Pendant un instant, j’ai espéré que
c’était la croix de guerre de mon arrière-grand-père Jean-François Borrat-Michaud, que je suis pas à pas durant la Première Guerre Mondiale (voir le détail de ce projet ici) et que j’aimerais bien voir un jour. Mais rapidement je
distingue sur ladite médaille une femme tenant un enfant. Je pense donc plutôt
à une médaille de la famille. Cependant, n’en ayant jamais vue, je pense tout
d’abord que cela ne semble pas trop correspondre à l’inscription sur la boîte
« Ministère de l’hygiène, de l’assistance et de la prévoyance
sociales ».
Caractéristique de la médaille :
- RUBAN : Largeur de 32 mm. Rouge ponceau avec au centre une
raie verticale vert lumière de 11 mm. Rosette, aux couleurs du ruban, traversée
verticalement d’une bande verte, pour les médailles d’Argent et d’Or. Le
diamètre de la rosette étant respectivement de 18 mm et 27 mm.

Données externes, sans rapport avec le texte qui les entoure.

-- ==== Sys2Proof/Machine/Regs.lean ====
section
/-!
DEFINITION. The BAR0 registers: every field of every register block of the chapters (R3, R4), with its place, its access
type and the reset value its table states. A field is keyed by its bit address in BAR0, 8 times the byte offset of its register plus
its lowest bit. A field whose table states no number (fused, strap, record, derived) has reset value 0 here: assumption 2; of those, GLB_RESET_CAUSE CAUSE has
1 (power-on) and MGT_I3C SEQ_IN, a pin, has 1: assumption 11.
Each name is the manual's register name, an underscore and its field name; a register that repeats takes its index as an argument
(`p` a port, `i` the place in the manual's list of the register's names).
-/

namespace Sys2Proof.Machine

/-- The access types of R4. -/
inductive Acc where
  | ro | rw | w1c | wo | rws
  deriving DecidableEq, Repr

/-- A register field: bit address, width in bits, access type (R4) and reset value. -/
structure Fld where
  key : Nat
  wid : Nat
  acc : Acc
  rst : Nat
  deriving DecidableEq, Repr

/-- A register (or an array of them): BAR0 offset of the first, up to two dimensions (count, stride in bytes), and the fields
of the instance `i j`. -/
structure RegDesc where
  base : Nat
  dims : List (Nat × Nat)
  fields : Nat → Nat → List Fld

namespace F
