/-! What leaves the part -/

/-- What the part has sent or driven outside, oldest first. -/
inductive Out where
  /-- completion of a register read (R3, R408) -/
  | busRead (b : Bus) (off : Nat) (v : Nat)
  /-- one MSI-X message of a vector (R383) -/
  | msix (s : Side) (vector addr data : Nat)
  /-- I3C in-band interrupt with its mandatory data byte (R390) -/
  | ibi (mdb : Nat)
  /-- bytes returned on I3C (R386, R389) -/
  | i3c (data : List Byte)
  /-- PCIe memory write issued by the Gikan (R383) -/
  | hostWrite (s : Side) (addr : Nat) (data : List Byte)
  /-- PCIe memory read issued by the Gikan (R383) -/
  | hostRead (s : Side) (addr len : Nat)
  /-- completion of a BAR4 read: the bytes, and whether the EP bit is set (R384) -/
  | bar4 (s : Side) (data : List Byte) (ep : Bool)
  /-- SPDM response bytes (R335) -/
  | spdm (s : Side) (data : List Byte)
  /-- AVSBus voltage write to a rail, in 0.1 mV (R366) -/
  | avs (rail : Nat) (dmv : Int)
  /-- a flit sent on a port, of whatever kind (R280, R281) -/
  | flit (p : Nat) (f : Flit)
  /-- a MAP_REVOKE write handed on to the Gikan that holds the token (R80) -/
  | revokeForward (node entry : Nat)
  /-- an LMS signature index used, or another signing act (R338) -/
  | signed (index : Nat)
  deriving DecidableEq, Repr

/-- The levels the part drives on its pins: SEQ_OUT (R387), THERMTRIP_N asserted (R368). -/
structure Pins where
  seqOut : Bool
  thermtrip : Bool
  deriving DecidableEq, Repr

/-! Fabric time, frames and admission (chapter 2) -/

/-- What a child knows of its parent's schedule (R19), or an armed change it has learned. -/
structure ParentSched where
  /-- the parent's tick number at its last period change -/
  baseTick : Nat
  baseNs : Nat
  periodUs : Nat
  nextUs : Nat
  switchAt : Nat
  deriving DecidableEq, Repr

structure TickSt where
  /-- fabric time below one nanosecond, in millionths of a ns -/
  sub : Nat
  /-- slew correction in force, in ppm (R18) -/
  slew : Int
  /-- fabric time of the last period change, T_base (R26) -/
  base : Nat
  /-- tick number at T_base -/
  baseTick : Nat
  /-- consecutive exchanges within 25 ns: toward the start (R20) and toward leaving the time-split state (R25) -/
  good : Nat
  goodSplit : Nat
  /-- boundary at which a child starts ticks, and the tick number it takes (R20) -/
  startAt : Option (Nat × Nat)
  parent : Option ParentSched
  /-- fabric time of the last valid exchange (R23) -/
  lastExch : Option Nat
  /-- the last exchange request sent: number and t1 -/
  req : Option (Nat × Nat)
  exchNo : Nat
  /-- time at which the last SYNC_REQ was sent (R17, R288) -/
  sentAt : Option Nat
  /-- TICK_TIME_SET held until the start (R20) -/
  timeSet : Option Nat
  /-- late period change to be taken at the next boundary (R22, third case) -/
  late : Bool
  /-- inside the interval of R22 in which nothing is admitted: the tick number that the next boundary takes and its time -/
  gap : Option (Nat × Nat)
  /-- the node of the last TICK_REF edge and the fabric time at which the next is expected (R33) -/
  refNext : Option Nat
  deriving DecidableEq, Repr

/-- What an admitted or queued item of work belongs to (R28). The effect of the item on memory and on streams is decided at the
command that forms it or at the item's end, as each owning rule says. -/
inductive Work where
  /-- an item of a command: Keyway, submission index, number of the item (R177, R261) -/
  | job (kw idx item : Nat)
  /-- an item of a request, by the number of the held request (R46, R177) -/
  | request (id item : Nat)
  /-- reduce lane items (R166): stream, round, chunk -/
  | add (stream round chunk : Nat)
  | output (stream round chunk : Nat)
  | update (stream round chunk : Nat)
  | relayDown (stream round chunk : Nat)
  /-- a pin-core item: place in the core's item list (R233) -/
  | pin (core id : Nat)
  deriving DecidableEq, Repr

/-- A work item: worst-case cost in ACLK cycles (R28), what it serves, its compartment, and, where the draw of R347 took it as a sample,
the bytes its check needs. -/
structure Item where
  cost : Nat
  work : Work
  cmpt : Nat
  sample : Option Nat
  deriving DecidableEq, Repr
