/-- Whether 64 × PERIOD cycles of SCLK, 1.5 a ns, have passed since the last sample. -/
def Gikan.sampleDue (g : Gikan) : Bool :=
  match g.xbar.sampledAt with
  | some t => decide (64 * max 1 (g.get F.XBAR_QSAMPLE_SEL_PERIOD) * 2 ≤ (g.now - t) * 3)
  | none => true

/-- One sample (R318), without the monitors it feeds. -/
def Gikan.queueSample (g : Gikan) : Gikan :=
  let (d, t) := g.queueValues
  let g := { g with xbar := { g.xbar with sampledAt := some g.now } }
  let g := (g.set F.XBAR_QSAMPLE_DATA_DEPTH_LAST (min d 65535)).set F.XBAR_QSAMPLE_DELAY_DELAY_LAST_NS (min t (2 ^ 32 - 1))
  if g.xbar.qwait then g else { g with xbar := { g.xbar with qwin := g.xbar.qwin ++ [(d, t)] } }

/-- At a boundary the window's results are latched and a new window begins (R318). -/
def Gikan.qsampleBoundary (g : Gikan) : Gikan :=
  let w := g.xbar.qwin
  let ds := w.map (fun x => min x.1 65535)
  let ts := w.map (fun x => min x.2 (2 ^ 32 - 1))
  let g := if g.xbar.qwait then g else
    let g := g.set F.XBAR_QSAMPLE_DATA_DEPTH_MIN (ds.foldl min (ds.headD 0))
    let g := g.set F.XBAR_QSAMPLE_DATA_DEPTH_MAX (ds.foldl max 0)
    let g := g.set F.XBAR_QSAMPLE_DATA_SAMPLES (min w.length 65535)
    g.set F.XBAR_QSAMPLE_DELAY_DELAY_MAX_NS (ts.foldl max 0)
  { g with xbar := { g.xbar with qwin := [], qwait := false } }

end Sys2Proof.Machine
end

- INSIGNE (« ma » médaille fait partie du premier modèle, ensuite modifié en
1985) : Étoiles à
huit branches en bronze, argent ou or suivant l’échelon et du module de 36 mm,
avec une partie centrale ronde. Gravure de Léon Deschamps (« Léon Deschamps fecit »).
Sur l’avers : l’inscription
FAMILLE FRANÇAISE
entoure une mère portant son enfant.
Sur le revers :
l’inscription LA
PATRIE RECONNAISSANTE [1] surmontant un emplacement destiné à la
gravure du nom du titulaire, est entourée par la légende REPUBLIQUE FRANÇAISE et MINISTERE DE L’HYGIENE.
Je lance une
bouteille à la mer Twitter pour essayer d’en savoir plus. La bouteille
est vite trouvée et j’ai plusieurs pistes à explorer :
- envoyé par @ValdyLyly, sur le site france-phaleristique.com je retrouve le visuel de ma médaille,
signalée "médaille de la famille française". Ma première intuition était bonne.

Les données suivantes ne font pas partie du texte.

/-- Grant a line from memory with a state; a poisoned line is refused and the transaction closes with the entry as it was (R147, R148). -/
def Gikan.grantMem (g : Gikan) (t : Txn) (st : Nat) (final : Dir) : Gikan :=
  let s := g.siteOf t.entry
  let (g, data, bad) := g.readMem s t.line 128 0
  if bad then (g.grant t 0 stPOISONED []).closeTxn { t with final := g.dir t.line }
  else
    let t := { t with needComplete := true, grantAt := g.time, final := final }
    (g.grant t st stOK data).putTxn t

/-- Grant permission without data. -/
def Gikan.grantBare (g : Gikan) (t : Txn) (final : Dir) : Gikan :=
  let t := { t with needComplete := true, grantAt := g.time, final := final }
  (g.grant t 2 stOK []).putTxn t

/-- S with the requester added, counting a turn to coarse mode. -/
def Gikan.addSharer (g : Gikan) (d : Dir) (n : Nat) : Dir × Gikan :=
  let (d', conv) := d.add n
  (d', if conv then g.inc F.COH_EVENTS_COARSE_CONV 1 else g)

/-! Opening (R146, R150) -/

/-- Send the snoops of a transaction and wait for their answers. -/
def Gikan.sendSnoops (g : Gikan) (t : Txn) (type : Nat) (agents : List Nat) : Gikan :=
  let t := { t with await := agents, snoopAt := g.time }
  agents.foldl (fun h a => h.snoop t type a) (g.putTxn t)

/-- What a transaction does once no snoop is awaited, from the entry that it opened on. -/
def Gikan.cohAct (g : Gikan) (t : Txn) : Gikan :=
  let d := g.dir t.line
  let s := g.siteOf t.entry
  match t.kind with
  | .rdShared =>
    if t.fwd && !t.had then
      let (f, g) := g.addSharer Dir.u t.node
      (g.inc F.COH_EVENTS_FWD_EMPTY 1).grantMem t 1 f
    else if t.fwd then
      let o := d.owner.getD 0
      let (f, g) := g.addSharer (Dir.s1 o) t.node
      g.tryClose { t with final := f }
    else if d.st = 2 then
      let (f, g) := g.addSharer Dir.u t.node
      g.grantMem t 1 f
    else
      let (f, g) := g.addSharer d t.node
      g.grantMem t 1 f
  | .rdOwn =>
    if t.fwd && !t.had then (g.inc F.COH_EVENTS_FWD_EMPTY 1).grantMem t 2 (Dir.x t.node)
    else if t.fwd then g.tryClose { t with final := Dir.x t.node }
    else g.grantMem t 2 (Dir.x t.node)
  | .upgrade =>
    if t.fwd && !t.had then (g.inc F.COH_EVENTS_FWD_EMPTY 1).grantMem t 2 (Dir.x t.node)
    else if t.fwd then g.tryClose { t with final := Dir.x t.node }
    else if d.st = 1 && !d.coarse && d.pointers.contains t.node then g.grantBare t (Dir.x t.node)
    else g.grantMem t 2 (Dir.x t.node)
  | .writeBack =>
    if d.owner = some t.node then
      let g := g.writeMem s t.line (fit t.data (min 128 (s.e.base + s.e.len - t.line)))
      (g.wbAck t stOK).closeTxn { t with final := Dir.u }
    else ((g.inc F.COH_EVENTS2_STALE_WB 1).wbAck t stOK).closeTxn { t with final := d }
  | .homeRead =>
    let f := if d.st = 2 then (if t.had then Dir.s1 (d.owner.getD 0) else Dir.u) else d
    g.tryClose { t with final := f }
  | .engineRead =>
    let f := if d.st = 2 then (if t.had then Dir.s1 (d.owner.getD 0) else Dir.u) else d
    g.tryClose { t with final := f }
  | .homeWrite => g.tryClose { t with final := Dir.u }
  | .engineWrite => g.tryClose { t with final := Dir.u }
  | .recall => g.tryClose { t with final := Dir.u }

/-- The snoops that a transaction needs on the entry it finds: message type, agents, and whether it is a forward (R146, R150, R152). -/
def Gikan.snoopsFor (g : Gikan) (t : Txn) (d : Dir) : Nat × List Nat × Bool :=
  let rec_ := g.recorded d
  let others := rec_.filter (fun n => n != t.node)
  let owner := d.owner
  match t.kind with
  | .rdShared =>
    match owner with
    | some o => if o = t.node then (0, [], false) else (0x2A, [o], true)
    | none => (0, [], false)
  | .rdOwn =>
    match owner with
    | some o => if o = t.node then (0, [], false) else (0x2B, [o], true)
    | none => (0x28, others, false)
  | .upgrade =>
    match owner with
    | some o => if o = t.node then (0, [], false) else (0x2B, [o], true)
    | none => (0x28, others, false)
  | .writeBack => (0, [], false)
  | .homeRead => match owner with | some o => (0x29, [o], false) | none => (0, [], false)
  | .engineRead => match owner with | some o => (0x29, [o], false) | none => (0, [], false)
  | .homeWrite => (0x28, rec_, false)
  | .engineWrite => (0x28, rec_, false)
  | .recall => (0x28, rec_, false)

/-- Carry a transaction out from the entry in force: the snoops, or the act itself. -/
def Gikan.cohRun (g : Gikan) (t : Txn) : Gikan :=
  let (type, agents, fwd) := g.snoopsFor t (g.dir t.line)
  if agents.isEmpty then g.cohAct t
  else
    let t := { t with fwd := fwd, needComplete := fwd, grantAt := g.time }
    g.sendSnoops t type agents

/-- Every coherent line that the directory lists: its extent and address. -/
def Gikan.dirLines (g : Gikan) : List (Nat × Nat) :=
  g.coh.dir.filterMap (fun c => (g.map.cur.extentAt c.1).map (fun e => (e.1, c.1)))

/-- Open the next queued transaction of a line, unless one is open (R145); an entry that cannot be read is recovered first (R151). -/
def Gikan.openTxn (g : Gikan) (line : Nat) (dirOk : Bool) : Gikan :=
  if (g.openOn line).isSome then g else
  match findIdx (fun t : Txn => !t.opened && t.line == line) g.coh.txns with
  | none => g
  | some (i, t) =>
    let g := g.sweepFirst t.entry line
    let g := g.dirCache t.entry line
    let (tag, g) := g.homeTag
    let t := { t with opened := true, homeTag := tag }
    let g := { g with coh := { g.coh with txns := g.coh.txns.set i t } }
    if dirOk then g.cohRun t
    else
      let die := if (g.place (g.siteOf t.entry) line).1 < 6 then 0 else 1
      let g := (g.inc F.COH_EVENTS2_DIR_UNCORRECTABLE 1).contained 54 die (offOf F.COH_EVENTS2_DIR_UNCORRECTABLE)
      if g.coh.agents.isEmpty then (g.setDir line Dir.u).cohRun t
      else g.sendSnoops { t with recover := true } 0x28 g.coh.agents

/-! Answers to snoops -/

/-- The last awaited answer is in: the recovery ends, or the transaction acts; a line lost with its owner is poisoned first. -/
def Gikan.snoopsDone (g : Gikan) (t : Txn) : Gikan :=
  let g := if t.lost then g.poisonLine t.entry t.line else g
  if t.recover then
    let t := { t with recover := false, had := false }
    ((g.setDir t.line Dir.u).putTxn t).cohRun t
  else g.cohAct t

/-- One awaited agent has answered, or is taken to have answered. -/
def Gikan.snoopAnswered (g : Gikan) (t : Txn) (agent : Nat) (had : Bool) : Gikan :=
  let t := { t with await := t.await.filter (fun n => n != agent), had := t.had || had }
  if t.await.isEmpty then (g.putTxn t).snoopsDone t else g.putTxn t

/-- An SNP_RSP that answers a snoop of an open transaction (R147); any other is dropped and counted (R151). -/
def Gikan.snpRsp (g : Gikan) (src tag line : Nat) (had dirty : Bool) (data : List Byte) : Gikan :=
  match g.coh.txns.find? (fun t => t.opened && t.homeTag == tag && t.line == line && t.await.contains src) with
  | none => g.inc F.COH_EVENTS_LATE_DROPS 1
  | some t =>
    let s := g.siteOf t.entry
    let g := if dirty then g.writeMem s t.line (fit data (min 128 (s.e.base + s.e.len - t.line))) else g
    g.snoopAnswered t src had

/-- A COMPLETE of the requester (R146); any other is dropped and counted. -/
def Gikan.cohComplete (g : Gikan) (src tag line : Nat) : Gikan :=
  match g.coh.txns.find? (fun t => t.opened && t.line == line && t.node == src && t.tag == tag && t.needComplete) with
  | none => g.inc F.COH_EVENTS_LATE_DROPS 1
  | some t => g.tryClose { t with needComplete := false }

/-- No COMPLETE by COMPLETE_US: the transaction closes as if it had arrived (R151). -/
def Gikan.completeTimeout (g : Gikan) (line : Nat) : Gikan :=
  match g.openOn line with
  | none => g
  | some t =>
    let lim := 1000 * max 10 (g.get F.COH_TIMERS_COMPLETE_US)
    if t.needComplete && decide (lim ≤ g.time - t.grantAt) then
      (g.inc F.COH_EVENTS2_COMPLETE_TIMEOUTS 1).tryClose { t with needComplete := false }
    else g

/-! Dead agents (R153) -/

/-- The sweep for a dead agent begins. -/
def Gikan.sweepStart (g : Gikan) (n : Nat) (auto : Bool) : Gikan :=
  let g := { g with coh := { g.coh with sweep := some n, sweepLost := 0 } }
  ((g.set F.COH_DEAD_STATUS_SWEEPING 1).set F.COH_DEAD_STATUS_NODE n).setB F.COH_DEAD_STATUS_AUTO auto

/-- An agent is declared dead: its bit is cleared, the transactions that await its SNP_RSP or its COMPLETE finish, the sweep begins or waits for its
turn. -/
def Gikan.declareDead (g : Gikan) (n : Nat) (auto : Bool) : Gikan :=
  let c := g.coh
  let g := { g with coh := { c with agents := delNat c.agents n, dead := insNat c.dead n } }.inc F.COH_EVENTS2_DEAD_DECLARED 1
  let ts := g.coh.txns.filter (fun t => t.opened && t.await.contains n)
  let g := ts.foldl (fun h t0 =>
    match h.openOn t0.line with
    | some t =>
      let lost := (h.dir t.line).owner == some n && !t.recover
      h.snoopAnswered { t with lost := t.lost || lost } n false
    | none => h) g
  let cs := g.coh.txns.filter (fun t => t.opened && t.node == n && t.needComplete)
  let g := cs.foldl (fun h t0 =>
    match h.openOn t0.line with
    | some t => h.tryClose { t with needComplete := false }
    | none => h) g
  if g.coh.sweep.isSome then { g with coh := { g.coh with sweepWait := g.coh.sweepWait ++ [(n, auto)] } }
  else g.sweepStart n auto

/-- No SNP_RSP by SNOOP_US: the agent is declared dead (R151). -/
def Gikan.snoopTimeout (g : Gikan) (line node : Nat) : Gikan :=
  match g.openOn line with
  | none => g
  | some t =>
    let lim := 1000 * max 10 (g.get F.COH_TIMERS_SNOOP_US)
    if t.await.contains node && decide (lim ≤ g.time - t.snoopAt) then g.declareDead node true else g

/-- The sweep ends: every line has had its change; the poisoned lines are counted, a contained fault; the next declaration's begins. -/
def Gikan.sweepEnd (g : Gikan) : Gikan :=
  match g.coh.sweep with
  | none => g
  | some n =>
    let g := g.dirLines.foldl (fun h x => h.sweepLine n x.1 x.2) g
    let lost := g.coh.sweepLost
    let g := { g with coh := { g.coh with sweep := none } }
    let g := ((g.set F.COH_DEAD_STATUS_SWEEPING 0).set F.COH_DEAD_STATUS_DONE 1).set F.COH_DEAD_STATUS_LINES_POISONED (min lost (2 ^ 32 - 1))
    let g := g.faultOpen .contained 54 2 (offOf F.COH_DEAD_STATUS_SWEEPING)
    match g.coh.sweepWait with
    | [] => g
    | (m, a) :: rest => ({ g with coh := { g.coh with sweepWait := rest } }).sweepStart m a

/-! Recall (R152) -/

/-- The lines of an extent whose entry is not U. -/
def Gikan.heldLines (g : Gikan) (entry : Nat) : List Nat :=
  let e := g.map.cur.entry entry
  if e.valid then (g.coh.dir.filter (fun c => decide (e.base ≤ c.1 ∧ c.1 < e.base + e.len))).map (fun c => c.1) else []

- envoyé par @gazetteancetres, des infos sur les médaille de la
famille française via Wikipedia. Il n’y a pas d’illustration, mais
des informations complémentaires au premier site, notamment sur l’historique de
ces médailles, les conditions d’obtention et les bénéficiaires potentiels. Or
la médaille d’argent dont je viens d’hériter est attribuée aux familles ayant 6
ou 7 enfants (cf. plus bas) : elle n’a donc pas pu être attribuée à ma
grand-mère Borrat-Michaud qui n’en n’a eu que 5.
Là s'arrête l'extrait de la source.